I share all of this by way of showing how a “simple” navigation app is anything but; how it requires computing capability far exceeding the power on the humble phone in our pocket; how it involves the collection of wildly disparate sets of data, then processing the data, and finally presenting the graphically visualized data from an extremely particular point of view.
Just like observability.
Can a Router Be Observable?
The simple answer is “no.” Traditional infrastructure—from routers and switches to servers and IoT devices and extending even to operating systems—aren’t inherently observable. Why? Because we’re not Cisco (or Juniper, or Microsoft, or whoever the vendor is who created the system). When we experience an unanticipated failure mode not included in the existing streams of data, we can’t go modify the code to include more information.

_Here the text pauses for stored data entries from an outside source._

-- ==== Sys2Proof/Certificates/Slice0/Obligations.lean ====
section
/-! DEFINITION. The statements for the provers. Each docstring names the rule of the spec it formalises. -/

open Sys2Proof Sys2Proof.Machine

/-! ### Encoding -/

/-- Words written out bit by bit from 30_encoding.md R53 and the decode vectors of 95_test_vectors.md section 6, among
them the words on either side of each boundary. -/
def Obligations.WordsOfTheSpecDecode : Prop :=
  decode 0b00000000000#11 = .idle ∧ decode 0b00011111111#11 = .idle
    ∧ decode 0b00100000000#11 = .update 0x00#8 ∧ decode 0b00101000001#11 = .update 0x41#8
    ∧ decode 0b00111111111#11 = .update 0xFF#8
    ∧ decode 0b01000000000#11 = .init ∧ decode 0b01001010101#11 = .init ∧ decode 0b01011111111#11 = .init
    ∧ decode 0b01100000000#11 = .start 0x00#8 ∧ decode 0b01101000001#11 = .start 0x41#8
    ∧ decode 0b01111111111#11 = .start 0xFF#8
    ∧ decode 0b10000000000#11 = .reset ∧ decode 0b10111111111#11 = .reset ∧ decode 0b11111111111#11 = .reset

/-- The ports and the input word are the same 11 bits, `rst` bit 10, `clr` bit 9, `vld` bit 8, `din[7:0]` bits 7 to 0
(30_encoding.md R50). -/
def Obligations.PortsAreTheBitsOfTheInputWord : Prop :=
  (∀ (rst clr vld : Bool) (din : Byte),
      (portsWord rst clr vld din).getLsbD 10 = rst ∧ (portsWord rst clr vld din).getLsbD 9 = clr
        ∧ (portsWord rst clr vld din).getLsbD 8 = vld
        ∧ (∀ k, k < 8 → (portsWord rst clr vld din).getLsbD k = din.getLsbD k)
        ∧ rstBit (portsWord rst clr vld din) = rst ∧ clrBit (portsWord rst clr vld din) = clr
        ∧ vldBit (portsWord rst clr vld din) = vld ∧ dinField (portsWord rst clr vld din) = din)
    ∧ ∀ w : InputWord, portsWord (rstBit w) (clrBit w) (vldBit w) (dinField w) = w

/-- Decoding a well-formed command's canonical word gives the command back, with every operand at every value
(30_encoding.md R53, R55). -/
def Obligations.DecodeOfEncodeIsTheCommand : Prop :=
  ∀ i : Instr, i.wellFormed = true → decode (encode i) = i

/-- Decode followed by canonical encode keeps exactly the bits the command reads, and is the identity on canonical words
and on no others (30_encoding.md R55, R59). -/
def Obligations.EncodeOfDecodeUpToIgnoredBits : Prop :=
  ∀ w : InputWord, encode (decode w) = w &&& usedBits (decode w)
    ∧ (isCanonical w = true ↔ encode (decode w) = w)

/-- Every input word selects exactly the row its match and mask say, and the rows take 1024, 256, 256, 256 and 256 of the
2048 words (30_encoding.md R53). -/
def Obligations.EveryWordSelectsExactlyOneRow : Prop :=
  (∀ w : InputWord,
      (decode w = .reset ↔ w &&& 0x400#11 = 0x400#11)
        ∧ (decode w = .idle ↔ w &&& 0x700#11 = 0x000#11)
        ∧ (∀ b, decode w = .update b ↔ w &&& 0x700#11 = 0x100#11 ∧ b = w.extractLsb' 0 8)
        ∧ (decode w = .init ↔ w &&& 0x700#11 = 0x200#11)
        ∧ (∀ b, decode w = .start b ↔ w &&& 0x700#11 = 0x300#11 ∧ b = w.extractLsb' 0 8)
        ∧ (∀ i, w &&& rowMask i = rowMatch i → rowMask i = rowMask (decode w) ∧ rowMatch i = rowMatch (decode w)))
    ∧ ((List.range 2048).countP fun n => rowMatch (decode (BitVec.ofNat 11 n)) == 0x400#11) = 1024
    ∧ ((List.range 2048).countP fun n => rowMatch (decode (BitVec.ofNat 11 n)) == 0x000#11) = 256
    ∧ ((List.range 2048).countP fun n => rowMatch (decode (BitVec.ofNat 11 n)) == 0x100#11) = 256
    ∧ ((List.range 2048).countP fun n => rowMatch (decode (BitVec.ofNat 11 n)) == 0x200#11) = 256
    ∧ ((List.range 2048).countP fun n => rowMatch (decode (BitVec.ofNat 11 n)) == 0x300#11) = 256

/-- `rst` overrides `clr` and `vld`, and a byte offered with it is lost; with `rst` 0, `clr` and `vld` both set are START,
which has the effect of INIT followed by UPDATE (30_encoding.md R54). -/
def Obligations.RstOverridesClrAndVld : Prop :=
  (∀ (clr vld : Bool) (din : Byte), decode (portsWord true clr vld din) = .reset)
    ∧ (∀ (s : State) (clr vld : Bool) (din : Byte) (rest : List InputWord),
        s.pending = portsWord true clr vld din :: rest →
          step s = .next { s with acc := 0x00#8, pending := rest })
    ∧ (∀ din : Byte, decode (portsWord false true true din) = .start din)
    ∧ ∀ (s : State) (din : Byte) (rest : List InputWord), s.pending = portsWord false true true din :: rest →
        ∃ t, exec .init { s with pending := rest } = .next t ∧ step s = exec (.update din) t

/-- Every word is a command; an ignored bit may have either value with the same next state and the same output; the
canonical words are 0x400, 0x000, 0x200, 0x100 + b and 0x300 + b (30_encoding.md R55). -/
def Obligations.IgnoredBitsHaveNoEffect : Prop :=
  (∀ s, ∃ t, step s = .next t)
    ∧ (∀ (s : State) (w v : InputWord) (rest : List InputWord),
        ((w.getLsbD 10 = true ∧ v.getLsbD 10 = true)
            ∨ (w.extractLsb' 8 3 = v.extractLsb' 8 3 ∧ w.getLsbD 8 = false)) →
          decode w = decode v
            ∧ step { s with pending := w :: rest } = step { s with pending := v :: rest }
            ∧ crc { s with pending := w :: rest } = crc { s with pending := v :: rest })
    ∧ encode .reset = 0x400#11 ∧ encode .idle = 0x000#11 ∧ encode .init = 0x200#11
    ∧ (∀ b : Byte, (encode (.update b)).toNat = 0x100 + b.toNat)
    ∧ ∀ b : Byte, (encode (.start b)).toNat = 0x300 + b.toNat

/-! ### The step -/

/-- The word on the ports is decoded and its command performed; around it, the host only moves on to its next word. Which
word is presented when none is listed is the model's free value (logs 1 and 2; 41_commands.md R70). -/
def Obligations.StepRunsTheDecodedCommand : Prop :=
  (∀ (s : State) (w : InputWord) (rest : List InputWord), s.pending = w :: rest →
      step s = exec (decode w) { s with pending := rest })
    ∧ ∀ s : State, s.pending = [] → step s = exec (decode (Config.hostWord s.drawn)) { s with drawn := s.drawn + 1 }

/-- The host's placing of a word: the very next step performs exactly it, and nothing of the core is changed (log 1). -/
def Obligations.PlacedWordIsPerformedNext : Prop :=
  ∀ (s : State) (nbits w : Nat), w < 2048 →
    ∃ t, step (s.withFetchWord nbits w) = .next t
      ∧ t.acc = nextAcc s.acc (BitVec.ofNat 11 w) ∧ t.pending = s.pending.tail ∧ t.drawn = s.drawn
      ∧ decodeTableWord nbits w = some (decode (BitVec.ofNat 11 w))
      ∧ (s.withFetchWord nbits w).acc = s.acc

/-- In every cycle the accumulator moves by `next`, a total function of itself and the word on the ports; `crc` is the
accumulator; `next` is equal to its circuit form; a run is the left fold of `next` (41_commands.md R70). -/
def Obligations.StepIsTheNextFunction : Prop :=
  (∀ s, step s = .next { advanceHost s with acc := nextAcc s.acc (presented s) })
    ∧ (∀ s : State, crc s = s.acc)
    ∧ (∀ (a : Byte) (w : InputWord),
        (w.getLsbD 10 = true → nextAcc a w = 0x00#8)
          ∧ (w.getLsbD 10 = false → w.getLsbD 9 = false → w.getLsbD 8 = false → nextAcc a w = a)
          ∧ (w.getLsbD 10 = false → w.getLsbD 9 = true → w.getLsbD 8 = false → nextAcc a w = 0x00#8)
          ∧ (w.getLsbD 10 = false → w.getLsbD 9 = false → w.getLsbD 8 = true →
              nextAcc a w = byteStep a (w.extractLsb' 0 8))
          ∧ (w.getLsbD 10 = false → w.getLsbD 9 = true → w.getLsbD 8 = true →
              nextAcc a w = byteStep 0x00#8 (w.extractLsb' 0 8)))
    ∧ (∀ (a : Byte) (w : InputWord), nextAcc a w = circuitNext a w)
    ∧ (∀ a : Byte, runWords a [] = a)
    ∧ ∀ (a : Byte) (w : InputWord) (ws : List InputWord), runWords a (w :: ws) = runWords (nextAcc a w) ws

/-- A run over a finite list of input words ends after exactly that many steps, in the state the fold of `next` gives, and
IDLE words anywhere change no result (41_commands.md R70, 70_reset_and_hazards.md R110). -/
def Obligations.RunOverListedWordsIsTheFold : Prop :=
  (∀ (s : State) (ws rest : List InputWord), s.pending = ws ++ rest →
      runSteps ws.length s = .next { s with acc := runWords s.acc ws, pending := rest })
    ∧ ∀ (a : Byte) (ws : List InputWord), runWords a (ws.filter fun w => decide (decode w ≠ .idle)) = runWords a ws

This isn’t to say the industry isn’t trying to get there. OpenTelemetry, is an effort to wrap observability data in infrastructure devices. It should be noted there’s also the usual chaos of vendors developing their own competing standards and engaging in both marketing and development knife fights. Only time will show which standard or vision will win out.
In its current state, it’s certainly possible to apply observability concepts to traditional infrastructure devices and systems—collecting outbound data streams provided by the target systems; combining them into a single coherent view; applying software-based-analysis to bring unexpected events to the fore; and presenting the data we’re able to collect in a way that feels familiar to folks who use “real” observability solutions for software. But this is probably as close as we can get, and will get, until a common standard is adopted by all (or at least most) of the industry.